> YOUR ASSIGNMENT
Each line of the data below holding the word "siteNodes" must be copied.

> EXERCISE INPUT

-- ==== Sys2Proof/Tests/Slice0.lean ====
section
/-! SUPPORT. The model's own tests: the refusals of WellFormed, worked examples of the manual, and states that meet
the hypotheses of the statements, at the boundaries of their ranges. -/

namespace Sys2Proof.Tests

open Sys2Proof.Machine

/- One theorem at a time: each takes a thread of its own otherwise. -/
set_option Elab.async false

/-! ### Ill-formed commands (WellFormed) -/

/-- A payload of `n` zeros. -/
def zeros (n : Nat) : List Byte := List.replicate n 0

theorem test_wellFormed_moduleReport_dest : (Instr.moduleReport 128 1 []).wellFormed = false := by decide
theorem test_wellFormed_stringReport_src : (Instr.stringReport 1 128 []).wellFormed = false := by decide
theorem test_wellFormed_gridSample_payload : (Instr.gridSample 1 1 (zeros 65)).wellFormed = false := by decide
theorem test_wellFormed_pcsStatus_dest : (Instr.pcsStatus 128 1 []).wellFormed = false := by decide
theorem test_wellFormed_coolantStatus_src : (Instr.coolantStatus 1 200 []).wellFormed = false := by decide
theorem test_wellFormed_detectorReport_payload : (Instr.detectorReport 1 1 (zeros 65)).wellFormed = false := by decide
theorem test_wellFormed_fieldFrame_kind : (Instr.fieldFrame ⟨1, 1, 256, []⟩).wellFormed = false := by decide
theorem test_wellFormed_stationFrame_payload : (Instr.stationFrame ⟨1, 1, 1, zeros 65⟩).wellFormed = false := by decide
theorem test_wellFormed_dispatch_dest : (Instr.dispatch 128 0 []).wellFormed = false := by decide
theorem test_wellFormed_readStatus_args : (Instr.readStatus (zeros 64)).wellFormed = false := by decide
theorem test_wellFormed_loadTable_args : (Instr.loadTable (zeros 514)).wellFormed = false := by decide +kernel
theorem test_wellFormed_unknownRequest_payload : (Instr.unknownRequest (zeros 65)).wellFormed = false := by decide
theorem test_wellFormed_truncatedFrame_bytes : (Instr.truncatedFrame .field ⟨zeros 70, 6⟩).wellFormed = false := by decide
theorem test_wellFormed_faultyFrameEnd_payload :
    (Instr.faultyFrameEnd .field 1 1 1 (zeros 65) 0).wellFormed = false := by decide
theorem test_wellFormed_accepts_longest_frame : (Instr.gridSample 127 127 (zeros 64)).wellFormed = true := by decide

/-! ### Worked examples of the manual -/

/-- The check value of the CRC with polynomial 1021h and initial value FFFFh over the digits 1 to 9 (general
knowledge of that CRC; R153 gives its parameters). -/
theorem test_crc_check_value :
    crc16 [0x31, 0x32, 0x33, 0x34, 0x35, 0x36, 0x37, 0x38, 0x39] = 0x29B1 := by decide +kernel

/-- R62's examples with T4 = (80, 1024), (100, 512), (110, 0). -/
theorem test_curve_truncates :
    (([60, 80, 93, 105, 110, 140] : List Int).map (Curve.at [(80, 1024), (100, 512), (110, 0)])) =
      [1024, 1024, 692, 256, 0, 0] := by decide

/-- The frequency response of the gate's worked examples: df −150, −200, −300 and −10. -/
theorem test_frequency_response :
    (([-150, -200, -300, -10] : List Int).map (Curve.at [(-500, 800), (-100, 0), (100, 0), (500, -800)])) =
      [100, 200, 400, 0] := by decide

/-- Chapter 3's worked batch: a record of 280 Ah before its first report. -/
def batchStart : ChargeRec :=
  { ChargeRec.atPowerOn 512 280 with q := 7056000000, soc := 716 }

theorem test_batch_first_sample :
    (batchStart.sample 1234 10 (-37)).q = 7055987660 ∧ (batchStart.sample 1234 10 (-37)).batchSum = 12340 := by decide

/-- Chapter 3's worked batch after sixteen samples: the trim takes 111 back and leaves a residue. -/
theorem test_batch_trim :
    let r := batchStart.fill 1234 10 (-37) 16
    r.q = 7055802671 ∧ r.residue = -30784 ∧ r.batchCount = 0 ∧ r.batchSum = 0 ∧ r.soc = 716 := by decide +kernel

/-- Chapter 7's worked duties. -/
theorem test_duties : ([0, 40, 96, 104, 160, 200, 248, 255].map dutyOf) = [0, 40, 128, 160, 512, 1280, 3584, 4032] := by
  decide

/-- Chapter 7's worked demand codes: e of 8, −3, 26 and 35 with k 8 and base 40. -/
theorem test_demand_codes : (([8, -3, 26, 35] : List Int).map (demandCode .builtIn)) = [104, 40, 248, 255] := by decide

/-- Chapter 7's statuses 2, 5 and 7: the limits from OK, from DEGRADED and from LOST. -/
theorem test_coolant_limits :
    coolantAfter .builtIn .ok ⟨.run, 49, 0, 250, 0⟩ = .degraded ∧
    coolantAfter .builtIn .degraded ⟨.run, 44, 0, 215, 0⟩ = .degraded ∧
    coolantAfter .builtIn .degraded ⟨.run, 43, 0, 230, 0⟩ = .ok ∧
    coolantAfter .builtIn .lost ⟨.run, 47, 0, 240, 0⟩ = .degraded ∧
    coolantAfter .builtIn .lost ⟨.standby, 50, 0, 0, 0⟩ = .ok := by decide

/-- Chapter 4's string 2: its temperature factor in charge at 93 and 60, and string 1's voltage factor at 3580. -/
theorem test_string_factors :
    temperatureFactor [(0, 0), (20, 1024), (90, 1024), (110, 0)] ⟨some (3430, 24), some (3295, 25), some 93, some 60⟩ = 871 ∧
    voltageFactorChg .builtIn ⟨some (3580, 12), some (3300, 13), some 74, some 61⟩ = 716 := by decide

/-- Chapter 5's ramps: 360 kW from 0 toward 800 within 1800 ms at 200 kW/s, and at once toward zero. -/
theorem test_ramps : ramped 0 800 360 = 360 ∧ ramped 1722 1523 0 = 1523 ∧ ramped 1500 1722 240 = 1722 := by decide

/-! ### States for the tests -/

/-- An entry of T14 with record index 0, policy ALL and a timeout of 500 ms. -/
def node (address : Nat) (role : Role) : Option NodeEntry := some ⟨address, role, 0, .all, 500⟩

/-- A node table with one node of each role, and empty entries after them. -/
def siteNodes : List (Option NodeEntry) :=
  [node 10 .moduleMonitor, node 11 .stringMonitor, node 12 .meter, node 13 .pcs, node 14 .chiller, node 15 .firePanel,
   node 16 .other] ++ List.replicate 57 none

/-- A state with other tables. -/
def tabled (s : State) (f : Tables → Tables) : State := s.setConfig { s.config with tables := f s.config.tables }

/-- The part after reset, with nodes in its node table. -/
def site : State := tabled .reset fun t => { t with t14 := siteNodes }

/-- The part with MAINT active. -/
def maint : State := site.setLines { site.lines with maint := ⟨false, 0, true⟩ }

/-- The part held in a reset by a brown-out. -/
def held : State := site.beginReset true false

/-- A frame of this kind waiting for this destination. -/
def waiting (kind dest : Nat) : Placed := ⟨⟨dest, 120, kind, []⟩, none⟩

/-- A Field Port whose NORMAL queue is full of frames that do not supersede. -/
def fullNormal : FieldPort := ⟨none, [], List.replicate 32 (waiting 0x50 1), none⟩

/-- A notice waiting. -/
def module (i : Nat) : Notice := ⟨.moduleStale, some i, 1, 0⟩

> THE COMPLETED TASK
def siteNodes : List (Option NodeEntry) :=
def site : State := tabled .reset fun t => { t with t14 := siteNodes }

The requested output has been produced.